Well, the votes are in, people, and the winner of our latest competition for Worst Member of the Trump Administration is ...

Scott Pruitt of the Environmental Protection Agency!

It was a landslide. To be fair, if we had included Donald Trump himself in the balloting, I’m sure the big guy would have swept the field — actually winning the popular vote for the first time in his presidential career.

But pitted against his peers, Pruitt walloped the competition. The winner of our last Worst survey, Education Secretary Betsy DeVos, hardly got a mention. She even came in behind Sarah Huckabee Sanders, a person whose only actual power is to be irritating while claiming the president was just joking/isn’t really going to do that/was totally misunderstood.

It’s pretty clear that DeVos’ slide was due to a growing public realization that she’s too inept to destroy the public school system, no matter how fervent the desire. Several of the other big names in the Cabinet got a similar pass. “Guess we can’t nominate Ben Carson because we don’t know what he does,” complained one reader. (This was before we learned that Carson’s signature achievement has been buying a $31,000 dining room set for his office.)

Attorney General Jeff Sessions also fell off the charts, presumably because of his negative clout in the administration. Just the other day, Trump twittered a demand that the public “Ask Jeff Session!” why the Obama administration hadn’t stopped Russian meddling in the elections. If your boss doesn’t remember how to spell your name, no way we’re going to give you an award.

As usual, a lot of voters complicated our count by demanding to pick All of the Above. One reader suggested that if the swamp got really drained, “only the White House chef and maintenance crew will remain.”

There certainly were plenty of strong contenders — and the vote happened before we learned that Trump is pressing to have his personal pilot appointed head of the Federal Aviation Administration. But the biggest worry on people’s mind was the environment and Pruitt’s capacity to screw it up. His latest proposed budget would eliminate the EPA’s climate-change research program and even a government initiative promoting voluntary emissions reductions.

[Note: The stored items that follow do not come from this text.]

-- ==== Sys2Proof/WellFormed.lean ====
section
/-!
DEFINITION. Well-formed commands: every operand that numbers an object of the block lies in the range the spec gives that
object (*Page index* and the chapters' counts). The meanings are total; an ill-formed command names no object of the Coneda.
-/

namespace Sys2Proof

/-- A Dralek block whose fields have their widths (R100). -/
def DlkBlock.wf (b : DlkBlock) : Bool := decide (b.sync < 4) && decide (b.prev < 2 ^ 58) && decide (b.bits < 2 ^ 64)

/-- A register page index (R597). -/
def isPage (p : Nat) : Bool := decide (p < 1024)

/-- A codec page: HENC0 to 5, DEC0 to 7, XS0 and 1 (*Page index*). -/
def isCodec (p : Nat) : Bool :=
  decide (0x360 ≤ p ∧ p < 0x366) || decide (0x368 ≤ p ∧ p < 0x372)

/-- A namespace, 1 to 64 (R416). -/
def isNamespace (k : Nat) : Bool := decide (1 ≤ k ∧ k ≤ 64)

/-- The length of an access in bytes: a power of two up to 8. -/
def isLen (n : Nat) : Bool := n == 1 || n == 2 || n == 4 || n == 8

/-- A master: logical cores are 0 to 7 (R38, R616). -/
def Master.wf : Master → Bool
  | .core h => decide (h < 8)
  | .host => true
  | .maint => true

/-- A transaction whose issuer exists. -/
def trafficOk : Traffic → Bool
  | .block p => isPage p
  | .branch n c => decide (n < 8) && decide (c < 64)
  | .layer h l => decide (h < 8) && decide (l < 8)
  | .engine p t | .dma p t => decide (p < 272) && decide (t < 4)
  | .engineLoad p => decide (p < 272)
  | .scrub n => decide (n < 16)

Following the same theme, voters picked Secretary of the Interior Ryan Zinke as runner-up. Zinke has bid adieu to five-sixths of the unpaid members of the National Park System Advisory Board — although it’s not actually clear that Zinke knows they’re gone, since he refused to meet with them.

“It is SO tough to pick one,” moaned a voter torn between Pruitt and Zinke.

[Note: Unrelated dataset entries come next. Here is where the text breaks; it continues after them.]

theorem setInt (s : State) (p b : Nat) : RegsIn P s (s.setInt p b) :=
  (setReg s _ (by decide) (by decide) fun h => absurd h (by decide)).trans (noteHw ..)

/-- What `regsOf` leaves is what `KeepsRegs` says. -/
theorem keepsRegs {p : Nat} {os : List Nat} (h : RegsIn (regsOf p os) s t) : s.KeepsRegs t p os := h.reg

end RegsIn

end Sys2Proof.Machine
end

section
/-!
SUPPORT. The PHASE rulers (R68 to R71): what a crossing and a change of STATE write, and what they leave.
-/

namespace Sys2Proof.Machine

open Sys2Proof

@[simp] theorem State.phase_modPhase (s : State) (p : Nat) (f : Phase → Phase) : (s.modPhase p f).phase p = f (s.phase p) :=
  Map.get_put_same ..

@[simp] theorem State.regs_modPhase (s : State) (p : Nat) (f : Phase → Phase) : (s.modPhase p f).regs = s.regs := rfl

theorem State.phase_congr {s t : State} (h : t.tb = s.tb) (p : Nat) : t.phase p = s.phase p := by unfold State.phase; rw [h]

theorem State.phaseState_congr {s t : State} (h : t.regs = s.regs) (p : Nat) : t.phaseState p = s.phaseState p :=
  (State.regs_congr_fields h).2.1 ..

/-- What STATE `v` makes of a PHASE ruler that leaves another state at time `now` (R69). -/
def Phase.entered (x : Phase) (v now : Nat) : Phase :=
  { x with everLocked := decide (v = 2) || decide (v ≠ 0) && x.everLocked, lastCross := if v = 0 then none else x.lastCross,
           corr := if v = 0 then 0 else x.corr, holdAt := if v = 3 then now else x.holdAt, good := 0, bad := 0 }

theorem State.setPhaseState_regsIn (s : State) {p : Nat} (hp : p < 2) (v : Nat) :
    RegsIn (regsOf pPHASE [phOff p Off.phase_STATUS]) s (s.setPhaseState p v) := by
  unfold State.setPhaseState
  extract_lets old s1 s2 s3 s4 s5
  have ho : 0x100 ≤ phOff p Off.phase_STATUS ∧ phOff p Off.phase_STATUS < 4096 := by unfold phOff Off.phase_STATUS; omega
  have h1 : RegsIn (regsOf pPHASE [phOff p Off.phase_STATUS]) s s1 := (RegsIn.setIn s _ ⟨rfl, by simp⟩ ho).trans (.produce ..)
  have h2 : RegsIn (regsOf pPHASE [phOff p Off.phase_STATUS]) s s2 := .ite (fun _ => h1.trans (.raise _ _ (by decide))) fun _ => h1
  have h3 : RegsIn (regsOf pPHASE [phOff p Off.phase_STATUS]) s s3 :=
    .ite (fun _ => (h2.trans (.raise _ _ (by decide))).trans (.of_regs rfl)) fun _ => h2
  have h4 : RegsIn (regsOf pPHASE [phOff p Off.phase_STATUS]) s s4 := .ite (fun _ => h3.trans (.of_regs rfl)) fun _ => h3
  have h5 : RegsIn (regsOf pPHASE [phOff p Off.phase_STATUS]) s s5 := .ite (fun _ => h4.trans (.of_regs rfl)) fun _ => h4
  exact .ite (fun _ => .refl s) fun _ => h5.trans (.of_regs rfl)

theorem quietOff_phaseStatus {p : Nat} (hp : p < 2) : quietOff (phOff p Off.phase_STATUS) = true := by
  obtain rfl | rfl : p = 0 ∨ p = 1 := by omega
  all_goals decide

@[simp] theorem State.phaseState_modPhase (s : State) (q : Nat) (f : Phase → Phase) (p : Nat) :
    (s.modPhase q f).phaseState p = s.phaseState p := rfl

@[simp] theorem State.phaseState_produce (s : State) (q k p : Nat) : (s.produce q k).phaseState p = s.phaseState p :=
  State.fld_congr_reg (State.reg_produce ..) _ _

@[simp] theorem State.phase_produce (s : State) (q k p : Nat) : (s.produce q k).phase p = s.phase p :=
  State.phase_congr ((State.produce_touches ..).tb rfl) p

theorem State.phaseState_raise (s : State) (q b : Nat) {p : Nat} (hp : p < 2) : (s.raise q b).phaseState p = s.phaseState p :=
  State.fld_congr_reg (State.reg_raise _ _ _ _ _ (quietOff_phaseStatus hp)) _ _

@[simp] theorem State.phase_raise (s : State) (q b p : Nat) : (s.raise q b).phase p = s.phase p :=
  State.phase_congr ((State.raise_touches ..).tb rfl) p

theorem State.phaseState_setFld (s : State) {p v : Nat} (hv : v < 4) :
    (s.setFld pPHASE (phOff p Off.phase_STATUS) 0 2 v).phaseState p = v :=
  (State.fld_setFld ..).trans (Nat.mod_eq_of_lt hv)

/-- A change of STATE: the state itself, and what stands beside the registers (R69). -/
theorem State.setPhaseState_enters (s : State) {p v : Nat} (hp : p < 2) (hv : v < 4) (hne : s.phaseState p ≠ v) :
    (s.setPhaseState p v).phaseState p = v ∧ (s.setPhaseState p v).phase p = (s.phase p).entered v s.now := by
  have hset := fun (t : State) => State.phaseState_setFld t (p := p) hv
  have hkept : (s.setFld pPHASE (phOff p Off.phase_STATUS) 0 2 v).phase p = s.phase p := rfl
  unfold State.setPhaseState Phase.entered
  rw [if_neg hne]
  by_cases hold : s.phaseState p = 2
  · interval_cases v <;> simp_all [State.phaseState_raise]
  · interval_cases v <;> simp_all [State.phaseState_raise]

/-- LOCK_LOST on leaving LOCKED, and NO_INPUT on entering it (R69). -/
theorem State.setPhaseState_faults (s : State) {p v : Nat} (hne : s.phaseState p ≠ v) :
    (s.phaseState p = 2 → (s.setPhaseState p v).Faulted pPHASE 8) ∧ (v = 0 → (s.setPhaseState p v).Faulted pPHASE 9) := by
  unfold State.setPhaseState
  rw [if_neg hne]
  extract_lets s1 s2 s3 s4 s5
  have h4 : RegsIn (regsOf pPHASE []) s3 s4 := .ite (fun _ => .of_regs rfl) fun _ => .refl s3
  have h5 : RegsIn (regsOf pPHASE []) s3 s5 := .ite (fun _ => h4.trans (.of_regs rfl)) fun _ => h4
  have h6 := h5.trans (.of_regs rfl : RegsIn (regsOf pPHASE []) s5 (s5.modPhase p fun x => { x with good := 0, bad := 0 }))
  have h3 : RegsIn (regsOf pPHASE []) s2 s3 := .ite (fun _ => (RegsIn.raise _ _ (by decide)).trans (.of_regs rfl)) fun _ => .refl s2
  refine ⟨fun hold => h6.faulted _ _ (h3.faulted _ _ ?_), fun hv => h6.faulted _ _ ?_⟩
  · rw [show s2 = s1.raise pPHASE 8 from if_pos hold]
    exact State.raise_faulted _ rfl (by decide)
  · rw [show s3 = _ from if_pos hv]
    exact State.raise_faulted s2 (p := pPHASE) (b := 9) rfl (by decide)

/-! ## Crossings (R68) -/

/-- Does ruler `p` select input `i` and its falling or rising edge? -/
def State.phaseSelects (s : State) (p i : Nat) (falling : Bool) : Prop :=
  s.fld pPHASE (phOff p Off.phase_CFG) 1 2 = i ∧ s.bit pPHASE (phOff p Off.phase_CFG) 3 = falling

/-- The registers that a crossing of ruler `p` writes. -/
def crossRegs (p : Nat) : List Nat := [phOff p Off.phase_REJECTS, phOff p Off.phase_FREQ, phOff p Off.phase_STATUS]

theorem crossRegs_range {p o : Nat} (hp : p < 2) (ho : o ∈ crossRegs p) : 0x100 ≤ o ∧ o < 4096 := by
  obtain rfl | rfl : p = 0 ∨ p = 1 := by omega
  all_goals (revert o; decide)

theorem State.setPhaseState_crossRegs (s : State) {p : Nat} (hp : p < 2) (v : Nat) : RegsIn (regsOf pPHASE (crossRegs p)) s (s.setPhaseState p v) :=
  (s.setPhaseState_regsIn hp v).mono fun q o _ h => ⟨h.1, by simp [crossRegs, List.mem_singleton.1 h.2]⟩

theorem State.phaseCross_regsIn (s : State) {p : Nat} (hp : p < 2) (width : Nat) :
    RegsIn (regsOf pPHASE (crossRegs p)) s (s.phaseCross p width) := by
  have own : ∀ (t : State) o v, o ∈ crossRegs p → RegsIn (regsOf pPHASE (crossRegs p)) t (t.setReg pPHASE o v) := fun t o v ho =>
    .setIn t v ⟨rfl, ho⟩ (crossRegs_range hp ho)
  unfold State.phaseCross
  refine .ite (fun _ => own s _ _ (by simp [crossRegs])) fun _ => ?_
  extract_lets x err lockErr nom f0 f s1
  have h1 : RegsIn (regsOf pPHASE (crossRegs p)) s s1 := (own s _ _ (by simp [crossRegs])).trans (.of_regs rfl)
  split
  · exact h1.trans (s1.setPhaseState_crossRegs hp _)
  · exact h1.trans (s1.setPhaseState_crossRegs hp _)
  · exact .ite (fun _ => h1.trans (s1.setPhaseState_crossRegs hp _)) fun _ => h1
  · exact .ite (fun _ => h1.trans (s1.setPhaseState_crossRegs hp _)) fun _ => h1

/-- A crossing of one ruler leaves what each ruler selects. -/
theorem State.phaseSelects_phaseCross (s : State) {p q : Nat} (hp : p < 2) (hq : q < 2) (width i : Nat) (falling : Bool) :
    (s.phaseCross p width).phaseSelects q i falling ↔ s.phaseSelects q i falling := by
  have hcfg : quietOff (phOff q Off.phase_CFG) = true ∧ phOff q Off.phase_CFG ∉ crossRegs p := by
    obtain rfl | rfl : p = 0 ∨ p = 1 := by omega
    all_goals obtain rfl | rfl : q = 0 ∨ q = 1 := by omega
    all_goals decide
  have h := (s.phaseCross_regsIn hp width).reg pPHASE _ hcfg.1 fun h => hcfg.2 h.2
  unfold State.phaseSelects
  rw [State.fld_congr_reg h, State.bit_congr_reg h]

/-- A crossing as each of the two rulers takes it in turn. -/
def State.phaseTake (i width : Nat) (falling : Bool) (s : State) (p : Nat) : State :=
  if s.phaseRuns p && s.fld pPHASE (phOff p Off.phase_CFG) 1 2 == i && s.bit pPHASE (phOff p Off.phase_CFG) 3 == falling then
    s.phaseCross p width
  else s

theorem exec_phaseCrossing (i width : Nat) (falling : Bool) (s : State) :
    exec (.phaseCrossing i falling width) s = .next ((s.phaseTake i width falling 0).phaseTake i width falling 1) := rfl

theorem State.phaseTake_selected {s : State} {p i : Nat} {falling : Bool} (hrun : s.phaseRuns p = true) (h : s.phaseSelects p i falling)
    (width : Nat) : s.phaseTake i width falling p = s.phaseCross p width := by
  simp [State.phaseTake, hrun, h.1, h.2]

theorem State.phaseTake_other {s : State} {p i : Nat} {falling : Bool} (h : s.phaseRuns p = true → ¬ s.phaseSelects p i falling)
    (width : Nat) : s.phaseTake i width falling p = s := by
  refine if_neg fun c => ?_
  simp only [Bool.and_eq_true, beq_iff_eq] at c
  exact h c.1.1 ⟨c.1.2, c.2⟩

/-- A crossing that one running ruler alone selects is that ruler's. -/
theorem exec_phaseCrossing_alone {p i : Nat} {falling : Bool} {s : State} (hp : p < 2) (hrun : s.phaseRuns p = true)
    (h : s.phaseSelects p i falling) (hother : ¬ s.phaseSelects (1 - p) i falling) (width : Nat) :
    exec (.phaseCrossing i falling width) s = .next (s.phaseCross p width) := by
  rw [exec_phaseCrossing]
  obtain rfl | rfl : p = 0 ∨ p = 1 := by omega
  · rw [State.phaseTake_selected hrun h, State.phaseTake_other fun _ => by rwa [State.phaseSelects_phaseCross s hp (by omega)]]
  · rw [State.phaseTake_other fun _ => hother, State.phaseTake_selected hrun h]

/-- A crossing too short for the filter counts in REJECTS (R68). -/
theorem State.phaseCross_short {s : State} {p width : Nat} (h : width < s.fld pPHASE (phOff p Off.phase_FILTER) 0 16) :
    s.phaseCross p width = s.count pPHASE (phOff p Off.phase_REJECTS) 0 32 1 := by
  unfold State.phaseCross
  exact if_pos (by simp [h])

theorem wfld_whole (w : Word) : wfld w 0 32 = w.toNat := by
  simp [wfld, Nat.mod_eq_of_lt w.isLt]

/-- A count that fills its register saturates at the register's greatest value. -/
theorem satAdd_whole (w : Word) (k : Nat) : satAdd w 0 32 k = wd (min (2 ^ 32 - 1) (w.toNat + k)) := by
  apply BitVec.eq_of_toNat_eq
  rw [← wfld_whole, satAdd_fld w 0 32 k (by decide), wfld_whole, wd_toNat, Nat.mod_eq_of_lt (by omega)]

/-- The frequency register and the loop after an accepted crossing, before STATE changes (R68, R70). -/
def State.phaseAccept (s : State) (p : Nat) : State :=
  let err := signed 32 (s.phase p).val
  let lockErr := s.fld pPHASE (phOff p Off.phase_LOOP_CFG) 16 8 * 2 ^ 20
  let nom := s.nomFreq p
  let f0 := if s.atNom p then nom else (s.reg pPHASE (phOff p Off.phase_FREQ)).toNat
  (s.setReg pPHASE (phOff p Off.phase_FREQ) (wd (max (nom * 95 / 100) (min (nom * 105 / 100)
    (Config.pllFreq f0 err (s.fld pPHASE (phOff p Off.phase_LOOP_CFG) 0 4)))))).modPhase p fun y =>
      { y with lastCross := some s.now, corr := -err * 1000000000000,
               good := if err.natAbs < lockErr then (if s.cycleMissed p then 0 else y.good) + 1 else 0,
               bad := if 8 * lockErr < err.natAbs then y.bad + 1 else 0 }

/-- The first accepted crossing in NO_INPUT or HOLDOVER starts ACQUIRE (R69). -/
theorem State.phaseCross_starts {s : State} {p width : Nat} (hw : s.fld pPHASE (phOff p Off.phase_FILTER) 0 16 ≤ width)
    (he : s.crossingExpected p = true) (hst : s.phaseState p = 0 ∨ s.phaseState p = 3) :
    s.phaseCross p width = (s.phaseAccept p).setPhaseState p 1 := by
  unfold State.phaseCross
  rw [if_neg (by simp [he, hw])]
  obtain hst | hst := hst <;> simp only [hst] <;> rfl

/-- LOCK_CYCLES good cycles lead from ACQUIRE to LOCKED (R69). -/
theorem State.phaseCross_locks {s : State} {p width : Nat} (hw : s.fld pPHASE (phOff p Off.phase_FILTER) 0 16 ≤ width)
    (he : s.crossingExpected p = true) (hst : s.phaseState p = 1)
    (hgood : s.fld pPHASE (phOff p Off.phase_LOOP_CFG) 8 4 ≤ ((s.phaseAccept p).phase p).good) :
    s.phaseCross p width = (s.phaseAccept p).setPhaseState p 2 := by
  unfold State.phaseCross
  rw [if_neg (by simp [he, hw])]
  simp only [hst]
  exact if_pos hgood

theorem State.good_phaseAccept {s : State} {p : Nat}
    (herr : (signed 32 (s.phase p).val).natAbs < s.fld pPHASE (phOff p Off.phase_LOOP_CFG) 16 8 * 2 ^ 20) (hmiss : s.cycleMissed p = false) :
    ((s.phaseAccept p).phase p).good = (s.phase p).good + 1 := by
  unfold State.phaseAccept
  rw [State.phase_modPhase]
  show (if _ then _ else _) = _
  rw [if_pos herr, hmiss]
  rfl

theorem State.phaseState_phaseAccept (s : State) (p : Nat) : (s.phaseAccept p).phaseState p = s.phaseState p := by
  refine State.fld_congr_reg (State.reg_setReg_page ?_) _ _
  unfold phOff Off.phase_STATUS Off.phase_FREQ; omega

/-- Settles O23: a crossing reaches the one ruler that selects it, and each change of STATE says what it enters. -/
theorem phaseRulers : Obligations.PhaseRulers := by
  unfold Obligations.PhaseRulers
  refine ⟨?cross, ?none, ?timeout, ?hold⟩
  case cross =>
    intro p i width falling s hp hrun hi hf hother
    have he := exec_phaseCrossing_alone hp hrun ⟨hi, hf⟩ hother width
    refine ⟨fun hw => ⟨_, he, ?_⟩, fun hw hfirst hst => ⟨_, he, ?_⟩, fun hw hexp hst herr hmiss hgood => ⟨_, he, ?_⟩⟩
    · rw [State.phaseCross_short hw]
      refine ⟨(State.reg_setReg_same ..).trans (satAdd_whole _ _), State.KeepsRegs.of_setReg s ?_ _⟩
      unfold phOff Off.phase_REJECTS; omega
    · rw [State.phaseCross_starts hw (by simp [State.crossingExpected, hfirst]) hst]
      obtain ⟨hstate, hphase⟩ := (s.phaseAccept p).setPhaseState_enters hp (v := 1) (by decide) (by
        rw [s.phaseState_phaseAccept]; omega)
      rw [hphase, State.phaseAccept, State.phase_modPhase]
      exact ⟨hstate, rfl, rfl⟩
    · rw [State.phaseCross_locks hw hexp hst (by rwa [State.good_phaseAccept herr hmiss])]
      obtain ⟨hstate, hphase⟩ := (s.phaseAccept p).setPhaseState_enters hp (v := 2) (by decide) (by
        rw [s.phaseState_phaseAccept]; omega)
      exact ⟨hstate, by rw [hphase]; rfl⟩
  case none =>
    intro i width falling s h
    refine ⟨_, exec_phaseCrossing i width falling s, ?_⟩
    rw [State.phaseTake_other fun hrun => h 0 (by decide) hrun, State.phaseTake_other fun hrun => h 1 (by decide) hrun]
  case timeout =>
    intro p t s hp hrun hst hlast hlate
    have henter := s.setPhaseState_enters hp (v := 3) (by decide) (by omega)
    refine ⟨s.setPhaseState p 3, ?_, henter.1, (s.setPhaseState_faults (by omega)).1 hst, ?_⟩
    · show execPhaseCrossingTimeout p s = _
      simp [execPhaseCrossingTimeout, hst, hlast, hrun, hlate]
    · rw [henter.2]; rfl
  case hold =>
    intro p s hp hrun hst hlate
    have henter := s.setPhaseState_enters hp (v := 0) (by decide) (by omega)
    refine ⟨s.setPhaseState p 0, if_pos ⟨hrun, hst, hlate⟩, henter.1, (s.setPhaseState_faults (by omega)).2 rfl, ?_⟩
    rw [henter.2]; rfl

Both men seem to have a particular obsession with flying in style. Pruitt’s round-the-clock security detail has conveniently decided that it’s dangerous for him to sit in coach. Their concern for the dangers he might encounter crammed in with the rank-and-file was so intense that Pruitt felt compelled to spend $1,641 of public money to sit up front on an exhausting one-hour flight from Washington to New York.

What is it with these people and travel?

You’ll remember at one point Secretary of the Treasury Steve Mnuchin tried to get a government plane for his honeymoon. The first head of Health and Human Services was canned because of his penchant for high-end transport. But Pruitt, unfazed, is still being spotted in first-class seating.

We the taxpayers paid for a $36,000 military flight to get Pruitt from Cincinnati to New York on one occasion when he felt particularly pressed for time. The trip was to promote infrastructure improvements, and the money the government spent just getting Pruitt out of Ohio could have paid for paving cracks in approximately 110 square miles of road.

Pruitt needs special seating, the EPA claims, because other travelers have begun to verbally assault him in the airports. On the one side we have a guy accompanied by guards, in an enclosed space inhabited only by people who have walked through metal detectors. On the other side there’s the danger of being yelled at by an environmentalist. Obviously, no price for protection is too high.

Zinke, whose department is considering a plan to more than double the entrance fee to the Grand Canyon, spent $6,250 to helicopter back from a meeting in Virginia so he could make a date to go horseback riding with Mike Pence. A staff member explained that the expense was well worthwhile since it enabled Zinke “to familiarize himself with the in-flight capabilities of an aircraft he is in charge of.”

We would like to tell you more, but the inspector general assigned to investigate Zinke’s possible travel transgressions says her report has been delayed by “incomplete documentation.” While we’re waiting, you will know whether he’s on the move because every day the secretary is in his office a security (!!) aide goes up on the roof and raises a special Secretary of the Interior flag, featuring a buffalo and some stars.

“Does our vote mean the winner goes away?” asked one reader plaintively. Sorry, no. But top finishers will get a special gold-embossed frequent flyer card.